A Visit from the Goon Squad is a book about the interplay of time and music, about survival, about the stirrings and transformations set inexorably in motion by even the most passing conjunction of our fates. In a breathtaking array of styles and tones ranging from tragedy to satire to PowerPoint, Egan captures the undertow of self-destruction that we all must either master or succumb to; the basic human hunger for redemption; and the universal tendency to reach for both—and escape the merciless progress of time—in the transporting realms of art and music. Sly, startling, exhilarating work from one of our boldest writers. 

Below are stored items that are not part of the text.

-- ==== Sys2Proof/Machine/Ni.lean ====
section
/-! DEFINITION. The network interfaces: service packets, the rank table, routes, requests of this module and their completion
(R234, R235, R239–R248). -/

namespace Sys2Proof.Machine

/-! ### Status codes (R242) and opcodes (R241) -/

def stOK : Nat := 0
def stLINKLOST : Nat := 1
def stBUSY : Nat := 2
def stNOROUTE : Nat := 3
def stDENIED : Nat := 4
def stRANGE : Nat := 5
def stTIMEOUT : Nat := 6
def stUNCORRECTABLE : Nat := 7
def svREAD : Nat := 1
def svWRITE : Nat := 2
def svMAILBOX : Nat := 3
def svTELREAD : Nat := 4
def svMCTP : Nat := 0x10

/-- Which opcodes are idempotent (R241). -/
def idempotent (op : Nat) : Bool := op == svREAD || op == svTELREAD

/-! ### The packet header (R240) -/

def hDst (h : List Byte) : Nat := fieldLe h 0 2
def hSrc (h : List Byte) : Nat := fieldLe h 2 2
def hMid (h : List Byte) : Nat := fieldLe h 4 2
def hCtrl (h : List Byte) : Nat := fieldLe h 6 1
def hLeg (h : List Byte) : Bool := bit (hCtrl h) 0
def hEpoch (h : List Byte) : Nat := bits (hCtrl h) 1 1
def hResponse (h : List Byte) : Bool := bit (hCtrl h) 2
def hIdem (h : List Byte) : Bool := bit (hCtrl h) 3
def hCoord (h : List Byte) : Bool := bit (hCtrl h) 4
def hOpcode (h : List Byte) : Nat := fieldLe h 7 1
def hToken (h : List Byte) : Nat := fieldLe h 8 4
def hFlow (h : List Byte) : Nat := fieldLe h 12 2
def hFlits (h : List Byte) : Nat := fieldLe h 14 1
def hStatus (h : List Byte) : Nat := fieldLe h 15 1
def hAddr (h : List Byte) : Nat := fieldLe h 16 6
def hLength (h : List Byte) : Nat := fieldLe h 24 2
def hDstCoord (h : List Byte) : Nat := fieldLe h 28 4 % 2 ^ 18
def hSrcCoord (h : List Byte) : Nat := fieldLe h 32 4 % 2 ^ 18

/-- Flits of a packet with n data bytes. -/
def flitsFor (n : Nat) : Nat := ceilDiv (48 + n) 256

/-- A header. -/
def mkHeader (dst src mid ctrl op token flow status addr len dstC srcC : Nat) : List Byte :=
  natLe 2 dst ++ natLe 2 src ++ natLe 2 mid ++ natLe 1 ctrl ++ natLe 1 op ++ natLe 4 token ++ natLe 2 flow ++ natLe 1 (flitsFor len) ++
  natLe 1 status ++ natLe 8 addr ++ natLe 2 len ++ natLe 2 0 ++ natLe 4 dstC ++ natLe 4 srcC ++ zeros 12

/-- The fields that R240 fixes at zero. -/
def headerOk (h : List Byte) : Bool :=
  hCtrl h < 32 && fieldLe h 22 2 == 0 && hLength h ≤ 2256 && fieldLe h 26 2 == 0 && fieldLe h 30 2 / 4 == 0 && fieldLe h 34 2 / 4 == 0 &&
  allZero (slice h 36 12) && 1 ≤ hFlits h && hFlits h ≤ 9 && (hResponse h || hStatus h == 0)

/-- A packet as 256-byte flit payloads. -/
def packetFlits : Nat → List Byte → List (List Byte)
  | 0, _ => []
  | n + 1, bs => slice bs 0 256 :: packetFlits n (bs.drop 256)

/-! ### The rank table and membership (R243, R244) -/

def rankWord (s : Block) (ver r : Nat) : Nat := Memory.num s.store.rank (ver * 0x40000 + 4 * r) 4
def rankValid (s : Block) (ver r : Nat) : Bool := bit (rankWord s ver r) 18
def rankCoord (s : Block) (ver r : Nat) : Nat := rankWord s ver r % 2 ^ 18
def members (s : Block) (ver : Nat) : List Nat := if ver = 0 then s.ni.members0 else s.ni.members1
def activeTable (s : Block) : Nat := rd s Reg.NI.NI_TABLE_ACTIVE

/-- The named version is loaded and usable: the active one, or the other while it is checked or in its tail (R244). -/
def tableUsable (s : Block) (ver : Nat) : Bool :=
  if ver = activeTable s then !(members s ver).isEmpty
  else flag s Reg.NI.NI_TABLE_TAIL || flag s Reg.NI.NI_TABLE_READY

/-! ### Coordinates and ports (R17, R185) -/

def coordOf (x y z : Nat) : Nat := x + 64 * y + 4096 * z
def axisOf (c a : Nat) : Nat := c / 64 ^ a % 64
def selfCoord (s : Block) : Nat := coordOf (rd s Reg.GLB.COORD_LO_X) (rd s Reg.GLB.COORD_LO_Y) (rd s Reg.GLB.COORD_LO_Z)
def ringOf (s : Block) (a : Nat) : Nat :=
  if a = 0 then rd s Reg.GLB.COORD_HI_RING_X else if a = 1 then rd s Reg.GLB.COORD_HI_RING_Y else rd s Reg.GLB.COORD_HI_RING_Z

/-- The first axis on which two coordinates differ. -/
def firstAxis (a b : Nat) : Option Nat := (List.range 3).find? (fun i => axisOf a i != axisOf b i)

/-- The direction along an axis: the shorter way round, + on a tie (R246). -/
def goesPlus (r o t : Nat) : Bool := decide (2 * ((t + r - o) % r) ≤ r)

/-- The coordinate one step along an axis. -/
def stepCoord (s : Block) (c a : Nat) (plus : Bool) : Nat :=
  let r := ringOf s a
  let o := axisOf c a
  let n := if r = 0 then o else if plus then (o + 1) % r else (o + r - 1) % r
  c - o * 64 ^ a + n * 64 ^ a

/-- How many members follow one another along an axis from a coordinate, itself not counted. -/
def lineRun : Nat → Block → Nat → Nat → Bool → Nat
  | 0, _, _, _, _ => 0
  | f + 1, s, c, a, plus =>
    let n := stepCoord s c a plus
    if n != selfCoord s && (members s (activeTable s)).contains n then 1 + lineRun f s n a plus else 0

/-- The coordinates crossed from one module to another, in dimension order, the last included. -/
def legCoords (s : Block) : Nat → Nat → Nat → List Nat
  | 0, _, _ => []
  | f + 1, c, t =>
    match firstAxis c t with
    | none => []
    | some a => let n := stepCoord s c a (goesPlus (ringOf s a) (axisOf c a) (axisOf t a)); n :: legCoords s f n t

/-- A port can carry the packet: ACTIVE, and in the job unless it is addressed by coordinates (R246, R247). -/
def portUsable (s : Block) (p : Nat) (byCoord : Bool) : Bool :=
  flag s (Reg.LNK.LINK_STATUS_UP (lnkPage p)) && (byCoord || flag s (Reg.PRT.PORT_STATUS_IN_JOB (prtPage p)))

/-- The port toward a target: the direction's lower port where FLOW is even, else the other where the first cannot be used. -/
def portToward (s : Block) (target flow : Nat) (byCoord : Bool) : Option Nat :=
  match firstAxis (selfCoord s) target with
  | none => none
  | some a =>
    let d := 4 * a + (if goesPlus (ringOf s a) (axisOf (selfCoord s) a) (axisOf target a) then 0 else 2)
    let p := d + flow % 2
    let q := d + (1 - flow % 2)
    if portUsable s p byCoord then some p else if portUsable s q byCoord then some q else none

/-! ### The intermediate rank (R201) -/

def midRank (seed src dst flow size : Nat) : Nat :=
  let m := 2 ^ 64
  let z := xor (xor (xor seed (src * 2 ^ 40 % m)) (dst * 2 ^ 16 % m)) flow
  let z := xor z (z / 2 ^ 30) * 0xBF58476D1CE4E5B9 % m
  let z := xor z (z / 2 ^ 27) * 0x94D049BB133111EB % m
  xor z (z / 2 ^ 31) % size

/-- Whether every module of the two legs lies in the membership map, for a route through mid. -/
def routeOk (s : Block) (ver mid dst : Nat) : Bool :=
  let a := legCoords s 192 (selfCoord s) (rankCoord s ver mid)
  let b := legCoords s 192 (rankCoord s ver mid) (rankCoord s ver dst)
  rankValid s ver mid && rankValid s ver dst && (a ++ b).all (fun c => (members s ver).contains c)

Eleanor Oliphant is Completely Fine, Gail Honeyman, 2017, 327  pages
Meet Eleanor Oliphant. She struggles with appropriate social skills and tends to say exactly what she’s thinking. Nothing is missing in her carefully time-tabled life of avoiding social interactions, where weekends are punctuated by frozen pizza, vodka, and phone chats with Mummy. 
Then everything changes when Eleanor meets Raymond, the bumbling and deeply unhygienic IT guy from her office. When she and Raymond together save Sammy, an elderly gentleman who has fallen on the sidewalk, the three become the kinds of friends who rescue one another from the lives of isolation they have each been living--and it is Raymond’s big heart that will ultimately help Eleanor find the way to repair her own profoundly damaged one.